My phone keeps turning itself off and on, and in this dark room that is very distracting so I’ll keep this short.

This morning I am very sore. I’ve got blisters on my feet and my hips are very stiff. When I have strong urges to kill myself I go for walks. I normally pick a direction and keep walking until I don’t want to kill myself anymore. Yesterday I walked south for six hours before I finally sat down in a park exhausted. I couldn’t think of anything after that.

So after collapsing in the park for a while and walking back home the outing took up most of my day. Yesterday I was going to skip all my appointments, stop taking my meds, go back to work and pretend like these past two weeks never happened. Today I’m very sore, but I’m going to keep my appointments. I’ve taken the meds, but they aren’t doing anything at all. It’s probably still a week too early to change them, but I really want something to come out of my doctors appointment today.

I can’t keep doing this anymore. Everything I do to distract myself is getting less and less effective. Tomorrow I’m flying back to work and I’m a little concerned about how I’m going to cope. Firstly I need to report in to the EMO and let them know what medication I’m on – that sounds like fun. Secondly I need to rock up and explain to my workmates why I took a week off work when I wasn’t really ‘sick’. My doctors certificate is vague enough (constitutional illness, cause to be investigated), but I don’t know how to get around my workmates. I can’t lie to them outright, and despite it being personal information I know I’m going to cop a lot of shit over it.

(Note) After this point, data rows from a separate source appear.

-- ==== Sys2Proof/Tests/Slice0.lean ====
section
/-! SUPPORT. Tests: the checks of well-formedness, words the manual works out, and for each statement with hypotheses a
state that meets them. -/

namespace Sys2Proof.Tests

open Sys2Proof Sys2Proof.Machine

/-! ## States -/

/-- The part after STARTING with no card seated. -/
def up : State :=
  { State.reset with lines := { State.reset.lines with rstin := false }, clear := false }

/-- The part in STARTING, with a card seated in slot 0. -/
def starting : State :=
  { State.reset with
    lines := { State.reset.lines with rstin := false, seat := State.reset.lines.seat.set 0 true }, starting := true }

/-- The same after the CLEAR pulse. -/
def startingQuiet : State := { starting with clear := false }

/-- The card of the first worked transfer (11 section 11.2) with the attention capability added: kind 40, burst limit 16. -/
def card : Ident := identOfWords 0x28C3#16 0x4001#16

/-- A context of 70 words on pages 0, 1 and 2, as in 11 section 11.2. -/
def transfer (phase : Phase) (direction : Direction) (moved : Nat) : Transfer :=
  { phase := phase, direction := direction, count := 70, moved := moved, tag := 0x15#8, pages := [0, 1, 2] }

/-- Slot 1 holds a transfer on pages 0, 1 and 2. -/
def holding (s : State) (x : Transfer) : State :=
  { s.setContext 1 { transfer := some x, abortPending := false } with freePages := allPages.drop 3 }

/-- Slots in every seat state: 1 ONLINE with the card, 2 FAILED, 3 FENCED, 4 SETTLING. -/
def slots : State :=
  ((((up.setSlot 1 { SlotRecord.reset with seat := .online, ident := some card }).setSlot 2
    { SlotRecord.reset with seat := .failed, lastError := some ⟨.timeout, .identify, 0⟩ }).setSlot 3
    { SlotRecord.reset with seat := .fenced, ident := some card, errorCount := 4 }).setSlot 4
    { SlotRecord.reset with seat := .settling, timer := some 2000 })

/-- Slot 1's context ARMED, direction IN, 69 of 70 words short of DONE or as given; an entry in each queue. -/
def idle (moved : Nat) : State :=
  { holding slots (transfer .armed .input moved) with
    attention := [⟨3, 5, 0x0A01#16⟩], events := [.seat 1 .seated 1] }

/-- The operation record of slot 1 in a word cycle, its strobe driven or not. -/
def operation (kind : OperationKind) (strobe : Bool) : Operation :=
  { kind := kind, slot := 1, index := 0, window := 8, phase := if strobe then .strobed else .begun }

/-- A burst with nothing moved. -/
def burst (direction : Direction) (size : Nat) (boundary : Bool) : Burst :=
  { direction := direction, size := size, moved := 0, boundary := boundary, driven := none }

/-- A BURST_IN of slot 1 in flight. -/
def bursting (moved size : Nat) (boundary strobe : Bool) : State :=
  { idle moved with op := some (operation (.burst (burst .input size boundary)) strobe) }

/-- A BURST_OUT of slot 1 in flight. -/
def sending (moved size : Nat) : State :=
  { (idle moved).setTransfer 1 (transfer .armed .output moved) with
    op := some (operation (.burst (burst .output size false)) true) }

/-- An IDENTIFY of slot 1 in flight. -/
def identifying (w : Option Word) : State :=
  { up.setSlot 1 { SlotRecord.reset with seat := .identifying } with
    op := some { operation (.identify w) true with index := if w = none then 0 else 1 } }
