-- ==== Sys2Proof/Machine/Core.lean ====
section
/-! DEFINITION. The machine as the host sees it. -/

def Sys2Proof.core : Host.Core :=
  { State := Sys2Proof.Machine.State
    Fault := Sys2Proof.Machine.Fault
    Refusal := Sys2Proof.Machine.Refusal
    step := Sys2Proof.Machine.step
    reset := Sys2Proof.Machine.State.reset }
end

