-- ==== Sys2Proof/Safety.lean ====
section
/-! DEFINITION. The terms in which claims about runs are made: the invariants of a session (R36, R25, R33),
the reading of a step's new outputs, the priority table applied as a whole (R85), runs over a list of
events, and the environment's duty (R39). -/

namespace Sys2Proof.Machine

/-- R36, items 1 to 6. Item 4's "every register holds its reset value" is read of the registers a step
can have written before the field came on: `S.run` is left out, since an abort in `NoField` writes it
(DEDUCED, log entry 7), and the registers fixed at initialisation are `SessionFixed`'s. -/
structure Consistent (s : State) : Prop where
  /-- Item 1. -/
  stable : s.cardState.stable = true
  /-- Item 2. -/
  activeContext : s.active = true →
    (s.cardState = .idle ∨ s.cardState = .handleWtx) ∧ s.fileContext ≠ .none
  /-- Item 3, first equivalence. -/
  waitRequest : s.cardState = .handleWtx ↔ s.req ≠ none
  /-- Item 3, second equivalence. -/
  requestBlock : s.req ≠ none ↔ s.lastIblock ≠ none
  /-- Item 3, implication. -/
  waitActive : s.cardState = .handleWtx → s.active = true
  /-- Item 4, `Halted`. -/
  haltedInactive : s.cardState = .halted → s.active = false
  /-- Item 4, `NoField`. -/
  noFieldFresh : s.cardState = .noField →
    s.active = false ∧ s.fileContext = .none ∧ s.selFile = none ∧ s.lastNs = 0
      ∧ s.lastIblock = none ∧ s.req = none ∧ s.nextId = 0
  /-- Item 5. -/
  recordDue : ∀ n, s.fileContext.due = some n →
    ∃ k e, s.selFile = some k ∧ s.cfg.fileTable[k]? = some e ∧ n ≤ max 1 e.records.length
  /-- Item 6. -/
  iblockKept : ∀ b, s.lastIblock = some b →
    3 ≤ b.length ∧ (byteAt b 0 = 0x02 ∨ byteAt b 0 = 0x03)

/-- What session creation fixes: an admitted configuration (R95), the identifier (R25) and the prepared
frames (R33), which exist unless PHY setup failed (R126). -/
structure SessionFixed (s : State) : Prop where
  cfgOk : cfgWf s.cfg = true
  uid : sessionUid s.cfg = some s.uidOverride
  prepared : s.run ≠ .terminated .phySetupFail → s.prep = prepare s.cfg s.uidOverride

/-- The outstanding request belongs to the retained I-block and is the latest one submitted (R27, R28,
R101). -/
structure RequestMatches (s : State) : Prop where
  payload : ∀ r b, s.req = some r → s.lastIblock = some b → r.sentPayload = apdu b
  latest : ∀ r, s.req = some r → s.nextId = r.id + 1

/-- What holds at every step boundary of a session. -/
structure SessionInv (s : State) : Prop where
  consistent : Consistent s
  fixed : SessionFixed s
  matching : RequestMatches s

/-- The outputs a step from `s` to `t` has appended. -/
def newOutputs (s t : State) : List Output := t.outs.drop s.outs.length

/-- Whether an output is a transmission. -/
def isTx : Output → Bool
  | .tx _ _ => true
  | .submit _ _ => false
  | .log _ => false

/-- How many frames a list of outputs transmits. -/
def txCount (os : List Output) : Nat := os.countP isTx

/-- R79 of one output: a transmitted frame ends in its CRC. -/
def txCrcOk : Output → Bool
  | .tx b _ => crcValid b
  | .submit _ _ => true
  | .log _ => true

/-- R50 of one output: a transmission that names a cached buffer sends the bytes prepared under that
name. -/
def cachedOk (p : Prep) : Output → Bool
  | .tx b (.cached .atqb) => b == p.atqb
  | .tx b (.cached .ok) => b == p.ok
  | .tx _ .fresh => true
  | .submit _ _ => true
  | .log _ => true

/-- A frame without its last two bytes, the CRC as the reader sent it (R54). -/
def bareFrame (f : Bytes) : Bytes := f.take (f.length - 2)

/-- An error entry with the inbound frame it records bare. -/
def bareError : ErrorEntry → ErrorEntry
  | .unrecognized f cls st => .unrecognized (bareFrame f) cls st
  | .phyEncodeFail => .phyEncodeFail
  | .oracleTimeout id => .oracleTimeout id
  | .emptyReply id => .emptyReply id
  | .unknownPcb f => .unknownPcb (bareFrame f)

/-- A log entry with the inbound frame it records bare. -/
def bareLog : LogEntry → LogEntry
  | .rx f cls st => .rx (bareFrame f) cls st
  | .trans path => .trans path
  | .error e => .error (bareError e)
  | .reply id p => .reply id p
  | .stray id p => .stray id p
  | .exit reason => .exit reason

/-- An output with the inbound frame it records bare; what is transmitted or submitted stays whole. -/
def bareOutput : Output → Output
  | .tx b src => .tx b src
  | .submit id p => .submit id p
  | .log l => .log (bareLog l)

/-- The answer of a step from `s`, with the CRC bytes of inbound frames taken out of the two places that keep
them as received: the new log entries and the retained I-block (R27, R119). -/
def bareResult (s : State) : Result → Result
  | .next t => .next
    { t with
      lastIblock := t.lastIblock.map bareFrame
      outs := t.outs.take s.outs.length ++ (newOutputs s t).map bareOutput }
  | .fault r => .fault r
  | .refused r => .refused r

/-- R85 for a received frame, with the whole table of R65 consulted in order. -/
def priorityDispatch (f : Bytes) (s : State) : Result :=
  onFrame (classify s.cfg f) f s (firstRow rows (classify s.cfg f) f)

/-- The events of a list, executed one after another, each as R51's one step. -/
def runEvents : List Event → State → Result
  | [], s => .next s
  | e :: es, s =>
    match exec (decode s.cfg e) s with
    | .next t => runEvents es t
    | .fault r => .fault r
    | .refused r => .refused r

/-- The environment's duty of R39: no delivered frame is longer than `P_MAX_FRAME`. The step does not
check it (log entry 9). -/
def FramesBounded (s : State) : Prop := ∀ f, .rx f ∈ s.inputs → f.length ≤ s.cfg.maxFrame

end Sys2Proof.Machine
end

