/-- Rows 7 to 10, or none of them, as the later rows a frame falls through to. -/
theorem firstRow_effect {rs : List FrameClass} {cls : FrameClass} {f : Bytes} {s t : State}
    (hrs : ∀ r ∈ rs, r = .select ∨ r = .readRecord ∨ r = .getData ∨ r = .iblock)
    (hc : s.cardState = .idle ∨ s.cardState = .halted)
    (h : firstRow rs cls f (s.emit (.log (.rx f cls s.cardState))) = .next t) :
    Effect (.rx f) s t := by
  unfold firstRow at h
  split at h
  next r hr =>
    have hm := hrs r (List.mem_of_find?_eq_some hr)
    have hpg := List.find?_some hr
    simp only [Bool.and_eq_true, emit_cfg] at hpg
    have hi := isIBlock_of_rowPattern hm hpg.1
    rcases hm with rfl | rfl | rfl | rfl
    · injection h with h
      subst h
      exact select_effect cls f s hc hpg.1
    · exact readRecord_effect hc hi hpg.2 h
    · injection h with h
      subst h
      exact getData_effect cls f s hc hi hpg.2
    · injection h with h
      subst h
      exact iblock_effect cls f s hc hi hpg.2
  next =>
    injection h with h
    subst h
    exact unrecognised_effect cls f s

/-- The dispatch of a frame, given what its rows do in `Idle` and `Halted`. -/
theorem onFrame_effect {cls : FrameClass} {f : Bytes} {s t : State} {k : State → Result}
    (hk : (s.cardState = .idle ∨ s.cardState = .halted) →
      k (s.emit (.log (.rx f cls s.cardState))) = .next t → Effect (.rx f) s t)
    (h : onFrame cls f s k = .next t) : Effect (.rx f) s t := by
  rcases onFrame_next h with ⟨hr, rfl⟩ | ⟨-, -, os, rfl, hos⟩ | ⟨-, hc, h⟩
  · exact .same _ _ (.inl hr)
  · exact .frameLogged f cls os s hos
  · exact hk hc h
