-- ==== Sys2Proof/Laws/Safety.lean ====
section
/-! SUPPORT. The small lemmas of the terms of Safety.lean, and what the duplicate check of the file table
says. -/

namespace Sys2Proof.Machine

/-- Ruling I5 by index: entries with the same id are the same entry. -/
theorem fileIdsDistinct_iff (c : Cfg) : fileIdsDistinct c = true ↔
    ∀ (j k : Nat) (e e' : FileEntry),
      c.fileTable[j]? = some e → c.fileTable[k]? = some e' → e.fid = e'.fid → j = k := by
  simp only [fileIdsDistinct, decide_eq_true_eq, List.nodup_iff_getElem?_ne_getElem?,
    List.length_map, List.getElem?_map]
  constructor
  · intro h j k e e' hj hk he
    have hlj : j < c.fileTable.length := (List.getElem?_eq_some_iff.1 hj).1
    have hlk : k < c.fileTable.length := (List.getElem?_eq_some_iff.1 hk).1
    rcases Nat.lt_trichotomy j k with hl | hl | hl
    · exact absurd (by simp [hj, hk, he]) (h j k hl hlk)
    · exact hl
    · exact absurd (by simp [hj, hk, he]) (h k j hl hlj)
  · intro h j k hl hk he
    have hj : j < c.fileTable.length := by omega
    rw [List.getElem?_eq_getElem hj, List.getElem?_eq_getElem hk] at he
    have := h j k _ _ (List.getElem?_eq_getElem hj) (List.getElem?_eq_getElem hk) (by simpa using he)
    omega

/-- A frame bare of its CRC bytes is what stands before them (R54). -/
@[simp] theorem bareFrame_append (f : Bytes) (a b : Byte) : bareFrame (f ++ [a, b]) = f := by
  simp [bareFrame]

/-- A state that has appended `os` has appended exactly `os`. -/
@[simp] theorem newOutputs_append (s t : State) (os : List Output) (h : t.outs = s.outs ++ os) :
    newOutputs s t = os := by
  simp [newOutputs, h]

/-- The bare answer of a next state that has appended `os`. -/
theorem bareResult_next (s t : State) (os : List Output) (h : t.outs = s.outs ++ os) :
    bareResult s (.next t) = .next
      { t with
        lastIblock := t.lastIblock.map bareFrame
        outs := s.outs ++ os.map bareOutput } := by
  simp [bareResult, newOutputs, h]

@[simp] theorem bareOutput_tx (b : Bytes) (src : TxSource) : bareOutput (.tx b src) = .tx b src := rfl
@[simp] theorem bareOutput_submit (id : Ident) (p : Bytes) :
    bareOutput (.submit id p) = .submit id p := rfl
@[simp] theorem bareOutput_rx (f : Bytes) (cls : FrameClass) (st : CardState) :
    bareOutput (.log (.rx f cls st)) = .log (.rx (bareFrame f) cls st) := rfl
@[simp] theorem bareOutput_trans (path : List CardState) :
    bareOutput (.log (.trans path)) = .log (.trans path) := rfl
@[simp] theorem bareOutput_error (e : ErrorEntry) :
    bareOutput (.log (.error e)) = .log (.error (bareError e)) := rfl

end Sys2Proof.Machine
end

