-- ==== Sys2Proof/Tests/Slice0.lean ====
section
/-! SUPPORT. Tests of the model's own. Expected values are those of spec/95_test_vectors.md (the vector is
named beside each test). After them, for every statement with hypotheses, states and operands that meet
them. -/

namespace Sys2Proof.Tests

open Sys2Proof Sys2Proof.Machine

-- One theorem after another: kernel evaluations that wait for each other would each hold a thread.
set_option Elab.async false

/-! ### TC1 and the states the tests start from -/

/-- TC1 of 95_test_vectors.md §1, the spec's test configuration. -/
def tc1 : Cfg where
  defaultUid := [0x11, 0x22, 0x33, 0x44]
  hostUid := none
  atqbAppData := [0x00, 0x00, 0x00, 0x00]
  atqbBitRate := 0x00
  atqbMaxFrame := 0x71
  atqbFwi := 0x71
  fileTable :=
    [⟨[0x3F, 0x04], [0xAA, 0x01, 0x90, 0x00],
        [[0x01, 0x11, 0x90, 0x00], [0x02, 0x22, 0x90, 0x00]]⟩,
      ⟨[0x20, 0x00], [0xAA, 0x02, 0x90, 0x00],
        [[0x03, 0x33, 0x90, 0x00], [0x04, 0x44, 0x90, 0x00], [0x05, 0x55, 0x90, 0x00]]⟩]
  swFileNotFound := [0x6A, 0x82]
  swNoMoreRecord := [0x6A, 0x83]
  getDataTable := [⟨[0x00, 0xCA, 0x00, 0x6E, 0x00], [0x6E, 0x01, 0x90, 0x00]⟩]
  insSelect := 0xA4
  insReadRecord := 0xB2
  insGetData := 0xCA
  attribOpcode := none
  wtxUnits := 5
  wtxBudget := 0
  rxTimeout := 0
  noFieldTimeout := 0
  maxFrame := 64

/-- TC1's session, in `NoField`. -/
def fresh : State := State.session tc1 ⟨0x11, 0x22, 0x33, 0x44⟩

/-- `Idle/false`. -/
def idle : State := { fresh with cardState := .idle }

/-- `Halted/false`. -/
def halted : State := { fresh with cardState := .halted }

/-- `Idle/true` with file `k` selected. -/
def opened (k : Nat) (ctx : FileContext) : State :=
  { idle with active := true, fileContext := ctx, selFile := some k }

/-- `Idle/true` after a SELECT of an unknown file. -/
def missed : State := { opened 0 .invalid with selFile := none }

/-- The generic I-block of 95_test_vectors.md §3.5. -/
def block : Bytes := [0x03, 0x00, 0x88, 0x00, 0x00, 0x04, 0x01, 0x02, 0x03, 0x04, 0x10, 0x19]

/-- A WTX wait, as 95_test_vectors.md §3.5 starts it. -/
def waiting : State :=
  { opened 0 .awaitingFirst with
    cardState := .handleWtx
    req := some ⟨0, [0x00, 0x88, 0x00, 0x00, 0x04, 0x01, 0x02, 0x03, 0x04]⟩
    lastIblock := some block
    nextId := 1 }

/-- A terminated machine. -/
def ended : State := { idle with run := .terminated .abortHost }

/-- The state after one step that takes the event `e`. -/
def after (s : State) (e : Event) : Option State :=
  match step { s with inputs := [e] } with
  | .next t => some t
  | .fault _ => none
  | .refused _ => none

/-- The outputs of one step that takes the event `e`. -/
def outsAfter (s : State) (e : Event) : Option (List Output) := (after s e).map fun t => t.outs

/-- The ATQB of TC1. -/
def atqb : Bytes :=
  [0x50, 0x11, 0x22, 0x33, 0x44, 0x00, 0x00, 0x00, 0x00, 0x00, 0x71, 0x71, 0xDE, 0xD4]

def wupb : Bytes := [0x05, 0x00, 0x08, 0x39, 0x73]
def reqb : Bytes := [0x05, 0x00, 0x00, 0x71, 0xFF]
def attrib : Bytes := [0x1D, 0x11, 0x22, 0x33, 0x44, 0x00, 0x08, 0x01, 0x00, 0xDB, 0x35]
def reset : Bytes := [0x0C, 0x14, 0x3A]
def halt : Bytes := [0x50, 0x11, 0x22, 0x33, 0x44, 0x66, 0x4B]
def wtxack : Bytes := [0xF2, 0x05, 0x52, 0x17]
def select0 : Bytes := [0x02, 0x00, 0xA4, 0x00, 0x00, 0x02, 0x3F, 0x04, 0x84, 0xDE]
def select9 : Bytes := [0x02, 0x00, 0xA4, 0x00, 0x00, 0x02, 0x99, 0x99, 0xC7, 0x6A]
def selectLe : Bytes := [0x02, 0x00, 0xA4, 0x00, 0x00, 0x02, 0x3F, 0x04, 0x00, 0x8A, 0x32]
def read0 : Bytes := [0x02, 0x00, 0xB2, 0x01, 0x04, 0x00, 0x8F, 0x9A]
def read1 : Bytes := [0x03, 0x00, 0xB2, 0x01, 0x04, 0x00, 0xA4, 0x9E]
def getData0 : Bytes := [0x02, 0x00, 0xCA, 0x00, 0x6E, 0x00, 0xEB, 0xE7]

/-! ### WellFormed refuses an ill-formed term, check by check -/

theorem test_wf_wupb_param : wellFormed tc1 (.wupb 0x00 0xF7 0x39 0x73) = false := by decide
theorem test_wf_reqb_param : wellFormed tc1 (.reqb 0x00 0x08 0x39 0x73) = false := by decide
theorem test_wf_attrib_length :
    wellFormed tc1 (.attrib 0x1D (List.replicate 9 0x00)) = false := by decide
theorem test_wf_attrib_opcode : wellFormed { tc1 with attribOpcode := some 0x1D }
    (.attrib 0x1E (List.replicate 10 0x00)) = false := by decide

/-- A frame longer than `P_MAX_FRAME`, for each instruction of a frame. -/
theorem test_wf_maxFrame :
    wellFormed { tc1 with maxFrame := 4 } (.wupb 0x00 0x08 0x39 0x73) = false
    ∧ wellFormed { tc1 with maxFrame := 4 } (.reqb 0x00 0x00 0x71 0xFF) = false
    ∧ wellFormed { tc1 with maxFrame := 10 } (.attrib 0x1D (List.replicate 10 0x00)) = false
    ∧ wellFormed { tc1 with maxFrame := 2 } (.reset 0x14 0x3A) = false
    ∧ wellFormed { tc1 with maxFrame := 3 } (.wtxack 0x05 0x52 0x17) = false
    ∧ wellFormed { tc1 with maxFrame := 6 } (.halt ⟨0x11, 0x22, 0x33, 0x44⟩ 0x66 0x4B) = false
    ∧ wellFormed { tc1 with maxFrame := 4 } (.select 0 0x00 [] 0x00 0x00) = false
    ∧ wellFormed { tc1 with maxFrame := 4 } (.readRecord 0 0x00 [] 0x00 0x00) = false
    ∧ wellFormed { tc1 with maxFrame := 7 } (.getData 0 0x00 [0x00, 0x6E, 0x00] 0x00 0x00) = false
    ∧ wellFormed { tc1 with maxFrame := 2 } (.iblock 0 [] 0x6A 0xD3) = false
    ∧ wellFormed { tc1 with maxFrame := 0 } (.unrecognised [0x02]) = false := by decide

/-- An 11-byte I-block is of class ATTRIB. -/
theorem test_wf_eleven :
    wellFormed tc1 (.select 0 0x00 (List.replicate 6 0x00) 0x00 0x00) = false
    ∧ wellFormed tc1 (.readRecord 0 0x00 (List.replicate 6 0x00) 0x00 0x00) = false
    ∧ wellFormed { tc1 with getDataTable := [⟨0x00 :: 0xCA :: List.replicate 6 0x00, []⟩] }
      (.getData 0 0x00 (List.replicate 6 0x00) 0x00 0x00) = false
    ∧ wellFormed tc1 (.iblock 0 (List.replicate 8 0x00) 0x00 0x00) = false := by decide

/-- An INS value that an earlier class has too. -/
theorem test_wf_ins :
    wellFormed { tc1 with insReadRecord := 0xA4 } (.readRecord 0 0x00 [] 0x00 0x00) = false
    ∧ wellFormed { tc1 with insGetData := 0xA4, getDataTable := [⟨[0x00, 0xA4], []⟩] }
      (.getData 0 0x00 [] 0x00 0x00) = false
    ∧ wellFormed { tc1 with insGetData := 0xB2, getDataTable := [⟨[0x00, 0xB2], []⟩] }
      (.getData 0 0x00 [] 0x00 0x00) = false := by decide

theorem test_wf_getData_key : wellFormed tc1 (.getData 0 0x00 [0x00, 0x6F, 0x00] 0x33 0xFE) = false := by
  decide

/-- A generic I-block whose APDU an earlier class claims. -/
theorem test_wf_iblock_claimed :
    wellFormed tc1 (.iblock 0 [0x00, 0xA4] 0x00 0x00) = false
    ∧ wellFormed tc1 (.iblock 0 [0x00, 0xB2] 0x00 0x00) = false
    ∧ wellFormed tc1 (.iblock 0 [0x00, 0xCA, 0x00, 0x6E, 0x00] 0x00 0x00) = false := by decide

/-- A frame of some class is not `unrecognised`. -/
theorem test_wf_unrecognised :
    wellFormed tc1 (.unrecognised wupb) = false ∧ wellFormed tc1 (.unrecognised attrib) = false
    ∧ wellFormed tc1 (.unrecognised reset) = false ∧ wellFormed tc1 (.unrecognised wtxack) = false
    ∧ wellFormed tc1 (.unrecognised halt) = false
    ∧ wellFormed tc1 (.unrecognised [0x02, 0x6A, 0xD3]) = false := by decide
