-- ==== Sys2Proof/WellFormed.lean ====
section
/-! DEFINITION. Which terms of the syntax are well formed: a command index fits its six bits and a field of a register
is a range of its 32 bits, labels are defined once, and jumps stay inside the program (R9, R90, R99, R104). -/

namespace Sys2Proof

/-- Every operand of an operation fits its field of R90: IDX is `OP[13:8]`, "0-63". The types of `Instr` hold no
wider index, so no term fails the check; the assembler's numbers can (`AsmStmt.wf`). -/
def Instr.wf : Instr → Bool
  | .sendCmdR1 idx _ => decide (idx.toNat ≤ 63)
  | .sendCmdR1b idx _ => decide (idx.toNat ≤ 63)
  | .sendCmdR2 idx _ => decide (idx.toNat ≤ 63)
  | .sendCmdR3 idx _ => decide (idx.toNat ≤ 63)
  | .sendCmdR7 idx _ => decide (idx.toNat ≤ 63)
  | .crc7 idx => decide (idx.toNat ≤ 63)
  | .waitReady => true
  | .fill => true
  | .readData => true
  | .readBlocks => true
  | .writeBlocks => true

/-- `v[hi:lo]` names bits of a 32-bit register (R9, R104). -/
def Field.wf (f : Field) : Bool := decide (f.lo ≤ f.hi) && decide (f.hi ≤ 31)

/-- A host statement of a program of `n` statements is well formed when its field is one, its jump stays inside the
program (one past the end ends it), and its bus access has a byte or more. Every width from one byte up is well formed, and
no access of none: the spec names no widths (R69), so this is a DESIGN CHOICE, log entry 11. -/
def HostStmt.wf (n : Nat) : HostStmt → Bool
  | .w _ _ => true
  | .r _ => true
  | .waitDone => true
  | .goto t => decide (t ≤ n)
  | .br f _ _ t => f.wf && decide (t ≤ n)
  | .halt => true
  | .busWrite _ bytes _ => decide (0 < bytes)
  | .busRead _ bytes => decide (0 < bytes)
  | .bufWrite _ _ => true
  | .bufRead _ => true

/-- The labels a program of `AsmStmt`s defines, in order. -/
def AsmStmt.labels : List AsmStmt → List Nat
  | [] => []
  | .label l :: p => l :: AsmStmt.labels p
  | _ :: p => AsmStmt.labels p

/-- "An assembler refuses an index outside 0-63" (R99); a label that is used is defined; a field is one. -/
def AsmStmt.wf (defined : List Nat) : AsmStmt → Bool
  | .w _ _ => true
  | .r _ => true
  | .waitDone => true
  | .sendCmd idx _ _ _ => decide (idx ≤ 63)
  | .acmd idx _ _ => decide (idx ≤ 63)
  | .crc7 idx _ => decide (idx ≤ 63)
  | .waitReady => true
  | .fill _ => true
  | .readData _ _ => true
  | .readBlocks _ _ _ => true
  | .writeBlocks _ _ _ => true
  | .label _ => true
  | .goto l => defined.contains l
  | .br f _ _ l => f.wf && defined.contains l
  | .halt => true

/-- A host program the assembler accepts: every statement is well formed and no label is defined twice. -/
def AsmStmt.programWf (p : List AsmStmt) : Bool :=
  p.all (AsmStmt.wf (AsmStmt.labels p)) && decide (AsmStmt.labels p).Nodup

end Sys2Proof
end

The house phone has just rung. It’s probably my sister calling, wondering where I was yesterday. One of my housemates is still at home and she got out of bed to answer the call – she missed it. My sister will most likely try my mobile next, but that’s still switching itself off and on. It only ever connects to the network when you leave it open so it’s unlikely she’ll be able to contact me. But if she tries calling home again then my housemate is going to answer it for sure.

I’m desperate to connect to someone. My sister, my housemate. Anyone. But I only feel good when I push people away.